The early references to the Liusha or ‘Shifting Sands,’ the Kunlun, and the ‘White Jade Mountain,’ all suggest that the original abode of Xi wangmu was thought to be in the mountains to the south of Khotan. As the Chinese got to know the regions to their west better, it seems they kept moving the supposed location further west to cover their inability to actually find Xiwangmu.
          By the time of the Weilue (which was composed between 239 and 265
CE) the supposed locations of Ruo Shui, Liusha, and Xi wangmu become extremely confused:

“In earlier times it was also mistakenly thought that the Ruo Shui (‘Weak River’) was west of Tiaozhi (Susiana and lower Tigris). Now it is (thought to be) west of Da Qin (Roman territory).
          In earlier times, it was also mistakenly thought that if you left Tiaozhi (Susiana and lower Tigris), and travelled more than two hundred days to the west, you reached the place where the sun goes down. Now, (it is thought that) you travel west from Da Qin (Roman territory) to reach the place where the sun sets.” From the Weilue.

“West of Da Qin (Rome) is a sea. West of the sea is a river. West of the river there are big mountains running south to north. West (of this) is the Chi Shui (‘Red River’). West of the Chi Shui (‘Red River’) are the Baiyu Shan (‘White Jade Mountains’).
          In the Baiyu Shan (‘White Jade Mountains’) lives Xiwangmu (‘Queen Mother of the West’). West of Xi wangmu (‘Spirit-Mother of the West’) are the long Liusha (‘Shifting Sands’). To the west of the Liusha (‘Shifting Sands’) is the kingdom of Daxia (Bactria), the kingdom of Jiansha (‘Stable Sands’), the kingdom of Shuyao (Sogdiana), and the kingdom of the Yuezhi (Kushans).
          West of these four kingdoms is the Hei Shui (‘Black River’), which is as far west as I know of.” From the Weilue.
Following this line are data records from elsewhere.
theorem State.countPtp_keeps {F : Nat} {a s : State} {x1 x2} (hF : F ||| 33554432 = F) (h : Keeps F a s) :
    Keeps F a (State.countPtp s x1 x2) := by
  unfold State.countPtp
  refine Keeps.ite ?_ ?_
  · refine State.countRx_keeps (maskSub hF rfl) ?_
    assumption
  · assumption

theorem execPtpAnnounce_keeps {F : Nat} {a s : State} {x0 x1 x2} (hF : F ||| 50331649 = F) (h : Keeps F a s) :
    ∃ t, execPtpAnnounce x0 x1 x2 s = .next t ∧ Keeps F a t := by
  refine ⟨_, rfl, ?_⟩
  extract_lets +onlyGivenNames -underBinder -merge y0
  have hy0 : Keeps F a y0 := by
    unfold y0
    refine State.countPtp_keeps (maskSub hF rfl) ?_
    assumption
  try clear_value y0
  refine Keeps.ite ?_ ?_
  · extract_lets +onlyGivenNames -underBinder -merge y1
    try clear_value y1
    extract_lets +onlyGivenNames -underBinder -merge y2
    try clear_value y2
    refine State.servoJudge_keeps (maskSub hF rfl) ?_
    refine State.setPtp_keeps (maskSub hF rfl) ?_
    assumption
  · assumption

theorem execAnnounceReceiptTimeout_keeps {F : Nat} {a s : State} {x0} (hF : F ||| 50331649 = F) (h : Keeps F a s) :
    ∃ t, execAnnounceReceiptTimeout x0 s = .next t ∧ Keeps F a t := by
  refine ⟨_, rfl, ?_⟩
  extract_lets +onlyGivenNames -underBinder -merge y0
  try clear_value y0
  extract_lets +onlyGivenNames -underBinder -merge y1
  try clear_value y1
  refine Keeps.ite ?_ ?_
  · refine State.lostMaster_keeps (maskSub hF rfl) ?_
    refine State.setPtp_keeps (maskSub hF rfl) ?_
    assumption
  · assumption

theorem execHoldoverExpiry_keeps {F : Nat} {a s : State} (hF : F ||| 50331649 = F) (h : Keeps F a s) :
    ∃ t, execHoldoverExpiry s = .next t ∧ Keeps F a t := by
  refine ⟨_, rfl, ?_⟩
  refine Keeps.ite ?_ ?_
  · refine State.raise_keeps (maskSub hF rfl) ?_
    refine State.toFreerun_keeps (maskSub hF rfl) ?_
    assumption
  · assumption

theorem execInstanceDisagree_keeps {F : Nat} {a s : State} (hF : F ||| 50331649 = F) (h : Keeps F a s) :
    ∃ t, execInstanceDisagree s = .next t ∧ Keeps F a t := by
  refine ⟨_, rfl, ?_⟩
  split
  · refine Keeps.ite ?_ ?_
    · refine State.raise_keeps (maskSub hF rfl) ?_
      refine Keeps.upd_servo (maskSub hF rfl) ?_
      assumption
    · assumption
  · assumption

theorem State.setJob_keeps {F : Nat} {a s : State} {x1 x2} (hF : F ||| 2 = F) (h : Keeps F a s) :
    Keeps F a (State.setJob s x1 x2) := by
  unfold State.setJob
  refine Keeps.upd_jobs (maskSub hF rfl) ?_
  assumption

theorem State.setArmed_keeps {F : Nat} {a s : State} {x1} (hF : F ||| 33554436 = F) (h : Keeps F a s) :
    Keeps F a (State.setArmed s x1) := by
  unfold State.setArmed
  refine State.set_keeps (maskSub hF rfl) ?_
  refine Keeps.upd_act (maskSub hF rfl) ?_
  assumption

theorem State.endEntry_keeps {F : Nat} {a s : State} {x1 x2 x3} (hF : F ||| 33554436 = F) (h : Keeps F a s) :
    Keeps F a (State.endEntry s x1 x2 x3) := by
  unfold State.endEntry
  extract_lets +onlyGivenNames -underBinder -merge y0
  have hy0 : Keeps F a y0 := by
    unfold y0
    refine State.set_keeps (maskSub hF rfl) ?_
    refine State.set_keeps (maskSub hF rfl) ?_
    assumption
  try clear_value y0
  extract_lets +onlyGivenNames -underBinder -merge y1
  try clear_value y1
  extract_lets +onlyGivenNames -underBinder -merge y2
  have hy2 : Keeps F a y2 := by
    unfold y2
    refine Keeps.upd_act (maskSub hF rfl) ?_
    assumption
  try clear_value y2
  refine State.setArmed_keeps (maskSub hF rfl) ?_
  assumption

theorem State.refuseLate_keeps {F : Nat} {a s : State} {x1 x2} (hF : F ||| 50331648 = F) (h : Keeps F a s) :
    Keeps F a (State.refuseLate s x1 x2) := by
  unfold State.refuseLate
  extract_lets +onlyGivenNames -underBinder -merge y0
  have hy0 : Keeps F a y0 := by
    unfold y0
    refine State.raise_keeps (maskSub hF rfl) ?_
    refine State.count_keeps (maskSub hF rfl) ?_
    assumption
  try clear_value y0
  refine Keeps.ite ?_ ?_
  · refine State.raise_keeps (maskSub hF rfl) ?_
    refine State.count_keeps (maskSub hF rfl) ?_
    assumption
  · assumption

theorem State.commitEntry_keeps {F : Nat} {a s : State} {x1} (hF : F ||| 50331652 = F) (h : Keeps F a s) :
    Keeps F a (State.commitEntry s x1) := by
  unfold State.commitEntry
  extract_lets +onlyGivenNames -underBinder -merge y0
  try clear_value y0
  extract_lets +onlyGivenNames -underBinder -merge y1
  try clear_value y1
  extract_lets +onlyGivenNames -underBinder -merge y2
  try clear_value y2
  extract_lets +onlyGivenNames -underBinder -merge y3
  try clear_value y3
  extract_lets +onlyGivenNames -underBinder -merge y4
  have hy4 : Keeps F a y4 := by
    unfold y4
    refine State.wr_keeps (maskSub hF rfl) ?_
    refine State.wr_keeps (maskSub hF rfl) ?_
    refine Keeps.upd_act (maskSub hF rfl) ?_
    assumption
  try clear_value y4
  extract_lets +onlyGivenNames -underBinder -merge y5
  have hy5 : Keeps F a y5 := by
    unfold y5
    refine State.set_keeps (maskSub hF rfl) ?_
    assumption
  try clear_value y5
  refine Keeps.ite ?_ ?_
  · refine State.refuseLate_keeps (maskSub hF rfl) ?_
    refine State.set_keeps (maskSub hF rfl) ?_
    refine State.set_keeps (maskSub hF rfl) ?_
    assumption
  · extract_lets +onlyGivenNames -underBinder -merge y6
    have hy6 : Keeps F a y6 := by
      unfold y6
      refine State.setArmed_keeps (maskSub hF rfl) ?_
      refine State.set_keeps (maskSub hF rfl) ?_
      assumption
    try clear_value y6
    extract_lets +onlyGivenNames -underBinder -merge y7
    try clear_value y7
    extract_lets +onlyGivenNames -underBinder -merge y8
    try clear_value y8
    extract_lets +onlyGivenNames -underBinder -merge y9
    try clear_value y9
    extract_lets +onlyGivenNames -underBinder -merge y10
    try clear_value y10
    refine Keeps.upd_act (maskSub hF rfl) ?_
    assumption

theorem State.takeCancel_keeps {F : Nat} {a s : State} {x1 x2} (hF : F ||| 4 = F) (h : Keeps F a s) :
    Keeps F a (State.takeCancel s x1 x2) := by
  unfold State.takeCancel
  refine Keeps.upd_act (maskSub hF rfl) ?_
  assumption

theorem State.takeAngle_keeps {F : Nat} {a s : State} {x1} (hF : F ||| 33554560 = F) (h : Keeps F a s) :
    Keeps F a (State.takeAngle s x1) := by
  unfold State.takeAngle
  refine Keeps.ite ?_ ?_
  · assumption
  · split
    · extract_lets +onlyGivenNames -underBinder -merge y0
      have hy0 : Keeps F a y0 := by
        unfold y0
        refine State.wr_keeps (maskSub hF rfl) ?_
        assumption
      try clear_value y0
      refine Keeps.upd_wlow (maskSub hF rfl) ?_
      assumption
    · assumption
It is quite likely that the Liusha of these accounts originally referred to the infamous Liusha or “shifting sands” on the Southern Route west of Cherchen. The 6th century Zhoushu, juan 50, provides a graphic description of their terrors, and places them to the northwest of Jumo [Chü-mo] – situated on the east bank of the Cherchen River, opposite the modern town of Cherchen:

“Northwest [of Jumo] there are shifting sands for many hundreds of li. On summer days there is a hot wind which is disastrous for travelers. Only the old camels know that the wind is about to strike; then, crying out and huddling together, they stand burying their mouths and noses in the sand. Whenever this happens, the men recognize it as a sign, and themselves take felt and press it over their noses and mouths to cover them up. This wind is swift, but after a while it is completely calm. Still, those who do not take precautions are sure to come to grief and perish.” Miller (1959), pp. 8 and 24, n. 44.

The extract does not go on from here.